# Task prompt:
For the listing that follows, give again exactly the lines from the one with "some (0x4F00#16 |||" to the one with "some (0x5600#16 |||", including both.

/---

/-- The word of a page-0 instruction (R280). -/
def encodePage0 : Instr → Option (BitVec 16)
  | .nop m => some (0x0000#16 ||| placeBit 15 m)
  | .endStrand m => some (0x0100#16 ||| placeBit 15 m)
  | .br m p n o => some (0x0200#16 ||| placeBit 15 m ||| place 5 p ||| placeBit 4 n ||| place 0 o)
  | .jmp m o => some (0x0300#16 ||| placeBit 15 m ||| place 0 o)
  | .call m o => some (0x0400#16 ||| placeBit 15 m ||| place 0 o)
  | .ret m => some (0x0500#16 ||| placeBit 15 m)
  | .jmpr m a => some (0x0600#16 ||| placeBit 15 m ||| place 0 a)
  | .jmpt m d a => some (0x0700#16 ||| placeBit 15 m ||| place 4 d ||| place 0 a)
  | .loop m l e => some (0x0800#16 ||| placeBit 15 m ||| place 5 l ||| place 0 e)
  | .brq m n o => some (0x0900#16 ||| placeBit 15 m ||| placeBit 7 n ||| place 0 o)
  | .pusho m p => some (0x0A00#16 ||| placeBit 15 m ||| place 5 p)
  | .await m p x => some (0x0B00#16 ||| placeBit 15 m ||| place 5 p ||| place 0 x)
  | .chain m a => some (0x0C00#16 ||| placeBit 15 m ||| place 0 a)
  | .trap m i => some (0x0D00#16 ||| placeBit 15 m ||| place 0 i)
  | .restartpt m i => some (0x0E00#16 ||| placeBit 15 m ||| place 0 i)
  | .fence m s => some (0x0F00#16 ||| placeBit 15 m ||| place 0 s)
  | .mov m d a => some (0x1000#16 ||| placeBit 15 m ||| place 4 d ||| place 0 a)
  | .movi m d i => some (0x1100#16 ||| placeBit 15 m ||| place 4 d ||| place 0 i)
  | .ldc m d i => some (0x1200#16 ||| placeBit 15 m ||| place 4 d ||| place 0 i)
  | .add m d a => some (0x1300#16 ||| placeBit 15 m ||| place 4 d ||| place 0 a)
  | .sub m d a => some (0x1400#16 ||| placeBit 15 m ||| place 4 d ||| place 0 a)
  | .addi m d i => some (0x1500#16 ||| placeBit 15 m ||| place 4 d ||| place 0 i)
  | .mul m d a => some (0x1600#16 ||| placeBit 15 m ||| place 4 d ||| place 0 a)
  | .mulh m d a => some (0x1700#16 ||| placeBit 15 m ||| place 4 d ||| place 0 a)
  | .madd m d a => some (0x1800#16 ||| placeBit 15 m ||| place 4 d ||| place 0 a)
  | .div m d a => some (0x1900#16 ||| placeBit 15 m ||| place 4 d ||| place 0 a)
  | .rem m d a => some (0x1A00#16 ||| placeBit 15 m ||| place 4 d ||| place 0 a)
  | .and m d a => some (0x1B00#16 ||| placeBit 15 m ||| place 4 d ||| place 0 a)
  | .or m d a => some (0x1C00#16 ||| placeBit 15 m ||| place 4 d ||| place 0 a)
  | .xor m d a => some (0x1D00#16 ||| placeBit 15 m ||| place 4 d ||| place 0 a)
  | .andi m d i => some (0x1E00#16 ||| placeBit 15 m ||| place 4 d ||| place 0 i)
  | .shl m d a => some (0x1F00#16 ||| placeBit 15 m ||| place 4 d ||| place 0 a)
  | .shr m d a => some (0x2000#16 ||| placeBit 15 m ||| place 4 d ||| place 0 a)
  | .sra m d a => some (0x2100#16 ||| placeBit 15 m ||| place 4 d ||| place 0 a)
  | .shli m d i => some (0x2200#16 ||| placeBit 15 m ||| place 4 d ||| place 0 i)
  | .shri m d i => some (0x2300#16 ||| placeBit 15 m ||| place 4 d ||| place 0 i)
  | .srai m d i => some (0x2400#16 ||| placeBit 15 m ||| place 4 d ||| place 0 i)
  | .rotl m d a => some (0x2500#16 ||| placeBit 15 m ||| place 4 d ||| place 0 a)
  | .min m d a => some (0x2600#16 ||| placeBit 15 m ||| place 4 d ||| place 0 a)
  | .max m d a => some (0x2700#16 ||| placeBit 15 m ||| place 4 d ||| place 0 a)
  | .minu m d a => some (0x2800#16 ||| placeBit 15 m ||| place 4 d ||| place 0 a)
  | .maxu m d a => some (0x2900#16 ||| placeBit 15 m ||| place 4 d ||| place 0 a)
  | .clz m d a => some (0x2A00#16 ||| placeBit 15 m ||| place 4 d ||| place 0 a)
  | .popc m d a => some (0x2B00#16 ||| placeBit 15 m ||| place 4 d ||| place 0 a)
  | .ext m d a => some (0x2C00#16 ||| placeBit 15 m ||| place 4 d ||| place 0 a)
  | .ins m d a => some (0x2D00#16 ||| placeBit 15 m ||| place 4 d ||| place 0 a)
  | .cmpeq m p a => some (0x2E00#16 ||| placeBit 15 m ||| place 5 p ||| place 0 a)
  | .cmpne m p a => some (0x2F00#16 ||| placeBit 15 m ||| place 5 p ||| place 0 a)
  | .cmplt m p a => some (0x3000#16 ||| placeBit 15 m ||| place 5 p ||| place 0 a)
  | .cmple m p a => some (0x3100#16 ||| placeBit 15 m ||| place 5 p ||| place 0 a)
  | .cmpltu m p a => some (0x3200#16 ||| placeBit 15 m ||| place 5 p ||| place 0 a)
  | .cmpleu m p a => some (0x3300#16 ||| placeBit 15 m ||| place 5 p ||| place 0 a)
  | .plog m d a o => some (0x3400#16 ||| placeBit 15 m ||| place 5 d ||| place 2 a ||| place 0 o)
  | .pset m p v => some (0x3500#16 ||| placeBit 15 m ||| place 5 p ||| placeBit 0 v)
  | .pget m d => some (0x3600#16 ||| placeBit 15 m ||| place 4 d)
  | .pput m a => some (0x3700#16 ||| placeBit 15 m ||| place 0 a)
  | .ldb m d a => some (0x3800#16 ||| placeBit 15 m ||| place 4 d ||| place 0 a)
  | .ldh m d a => some (0x3900#16 ||| placeBit 15 m ||| place 4 d ||| place 0 a)
  | .ldw m d a => some (0x3A00#16 ||| placeBit 15 m ||| place 4 d ||| place 0 a)
  | .ldd m d a => some (0x3B00#16 ||| placeBit 15 m ||| place 4 d ||| place 0 a)
  | .ldv m q a => some (0x3C00#16 ||| placeBit 15 m ||| place 6 q ||| place 0 a)
  | .stb m d a => some (0x3D00#16 ||| placeBit 15 m ||| place 4 d ||| place 0 a)
  | .sth m d a => some (0x3E00#16 ||| placeBit 15 m ||| place 4 d ||| place 0 a)
  | .stw m d a => some (0x3F00#16 ||| placeBit 15 m ||| place 4 d ||| place 0 a)
  | .std m d a => some (0x4000#16 ||| placeBit 15 m ||| place 4 d ||| place 0 a)
  | .stv m q a => some (0x4100#16 ||| placeBit 15 m ||| placeBit 7 q ||| place 0 a)
  | .wld m q w k => some (0x4200#16 ||| placeBit 15 m ||| place 6 q ||| place 3 w ||| place 0 k)
  | .wst m q w => some (0x4300#16 ||| placeBit 15 m ||| placeBit 7 q ||| place 3 w)
  | .wset m w a => some (0x4400#16 ||| placeBit 15 m ||| place 5 w ||| place 0 a)
  | .wfeed m w t n => some (0x4500#16 ||| placeBit 15 m ||| place 5 w ||| placeBit 4 t ||| place 0 n)
  | .zerof m d a => some (0x4600#16 ||| placeBit 15 m ||| place 4 d ||| place 0 a)
  | .wstat m d w => some (0x4700#16 ||| placeBit 15 m ||| place 4 d ||| place 0 w)
  | .cpy m c a => some (0x4800#16 ||| placeBit 15 m ||| place 5 c ||| place 0 a)
  | .cpyw m c a => some (0x4900#16 ||| placeBit 15 m ||| place 5 c ||| place 0 a)
  | .cpym m c a => some (0x4A00#16 ||| placeBit 15 m ||| place 5 c ||| place 0 a)
  | .cpyx m c => some (0x4B00#16 ||| placeBit 15 m ||| place 5 c)
  | .hwalk m c a => some (0x4C00#16 ||| placeBit 15 m ||| place 5 c ||| place 0 a)
  | .hpermit m d a => some (0x4D00#16 ||| placeBit 15 m ||| place 4 d ||| place 0 a)
  | .lndset m d a => some (0x4E00#16 ||| placeBit 15 m ||| place 4 d ||| place 0 a)
  | .fld m c a => some (0x4F00#16 ||| placeBit 15 m ||| place 5 c ||| place 0 a)
  | .fst m d a => some (0x5000#16 ||| placeBit 15 m ||| place 4 d ||| place 0 a)
  | .cstat m d => some (0x5100#16 ||| placeBit 15 m ||| place 4 d)
  | .cmov m d c => some (0x5200#16 ||| placeBit 15 m ||| place 4 d ||| place 0 c)
  | .lease m d a => some (0x5300#16 ||| placeBit 15 m ||| place 4 d ||| place 0 a)
  | .vadd m d a => some (0x5400#16 ||| placeBit 15 m ||| place 4 d ||| place 0 a)
  | .vsub m d a => some (0x5500#16 ||| placeBit 15 m ||| place 4 d ||| place 0 a)
  | .vmul m d a => some (0x5600#16 ||| placeBit 15 m ||| place 4 d ||| place 0 a)
  | .vfma m d a => some (0x5700#16 ||| placeBit 15 m ||| place 4 d ||| place 0 a)
  | .vmax m d a => some (0x5800#16 ||| placeBit 15 m ||| place 4 d ||| place 0 a)
  | .vmin m d a => some (0x5900#16 ||| placeBit 15 m ||| place 4 d ||| place 0 a)
  | .vcmp m d a => some (0x5A00#16 ||| placeBit 15 m ||| place 4 d ||| place 0 a)
  | .vsel m d a => some (0x5B00#16 ||| placeBit 15 m ||| place 4 d ||| place 0 a)
  | .vlogic m d a => some (0x5C00#16 ||| placeBit 15 m ||| place 4 d ||| place 0 a)
  | .vshift m d a => some (0x5D00#16 ||| placeBit 15 m ||| place 4 d ||| place 0 a)
  | .vcvt m d a => some (0x5E00#16 ||| placeBit 15 m ||| place 4 d ||| place 0 a)
  | .vred m d a => some (0x5F00#16 ||| placeBit 15 m ||| place 4 d ||| place 0 a)
  | .vscan m d a => some (0x6000#16 ||| placeBit 15 m ||| place 4 d ||| place 0 a)
  | .vperm m d a => some (0x6100#16 ||| placeBit 15 m ||| place 4 d ||| place 0 a)
  | .vbcast m d a => some (0x6200#16 ||| placeBit 15 m ||| place 4 d ||| place 0 a)
  | .vext m d a => some (0x6300#16 ||| placeBit 15 m ||| place 4 d ||| place 0 a)
  | .viota m d => some (0x6400#16 ||| placeBit 15 m ||| place 4 d)
  | .vexp2 m d a => some (0x6500#16 ||| placeBit 15 m ||| place 4 d ||| place 0 a)
  | .vrcp m d a => some (0x6600#16 ||| placeBit 15 m ||| place 4 d ||| place 0 a)
  | .vfkey m d a => some (0x6700#16 ||| placeBit 15 m ||| place 4 d ||| place 0 a)
  | .mzero m n => some (0x6800#16 ||| placeBit 15 m ||| place 0 n)
  | .mma m n k => some (0x6900#16 ||| placeBit 15 m ||| place 6 n ||| place 3 k)
  | .mmas m n k => some (0x6A00#16 ||| placeBit 15 m ||| place 6 n ||| place 3 k)
  | .mdrain m n d => some (0x6B00#16 ||| placeBit 15 m ||| place 6 n ||| place 0 d)
  | .cbload m n a => some (0x6C00#16 ||| placeBit 15 m ||| place 6 n ||| place 0 a)
  | .attn m n x => some (0x6D00#16 ||| placeBit 15 m ||| place 6 n ||| place 0 x)
  | .attnfin m n d => some (0x6E00#16 ||| placeBit 15 m ||| place 6 n ||| place 0 d)
  | .qrot m d a => some (0x6F00#16 ||| placeBit 15 m ||| place 4 d ||| place 0 a)
  | _ => none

\---

# Result of the task:
  | .fld m c a => some (0x4F00#16 ||| placeBit 15 m ||| place 5 c ||| place 0 a)
  | .fst m d a => some (0x5000#16 ||| placeBit 15 m ||| place 4 d ||| place 0 a)
  | .cstat m d => some (0x5100#16 ||| placeBit 15 m ||| place 4 d)
  | .cmov m d c => some (0x5200#16 ||| placeBit 15 m ||| place 4 d ||| place 0 c)
  | .lease m d a => some (0x5300#16 ||| placeBit 15 m ||| place 4 d ||| place 0 a)
  | .vadd m d a => some (0x5400#16 ||| placeBit 15 m ||| place 4 d ||| place 0 a)
  | .vsub m d a => some (0x5500#16 ||| placeBit 15 m ||| place 4 d ||| place 0 a)
  | .vmul m d a => some (0x5600#16 ||| placeBit 15 m ||| place 4 d ||| place 0 a)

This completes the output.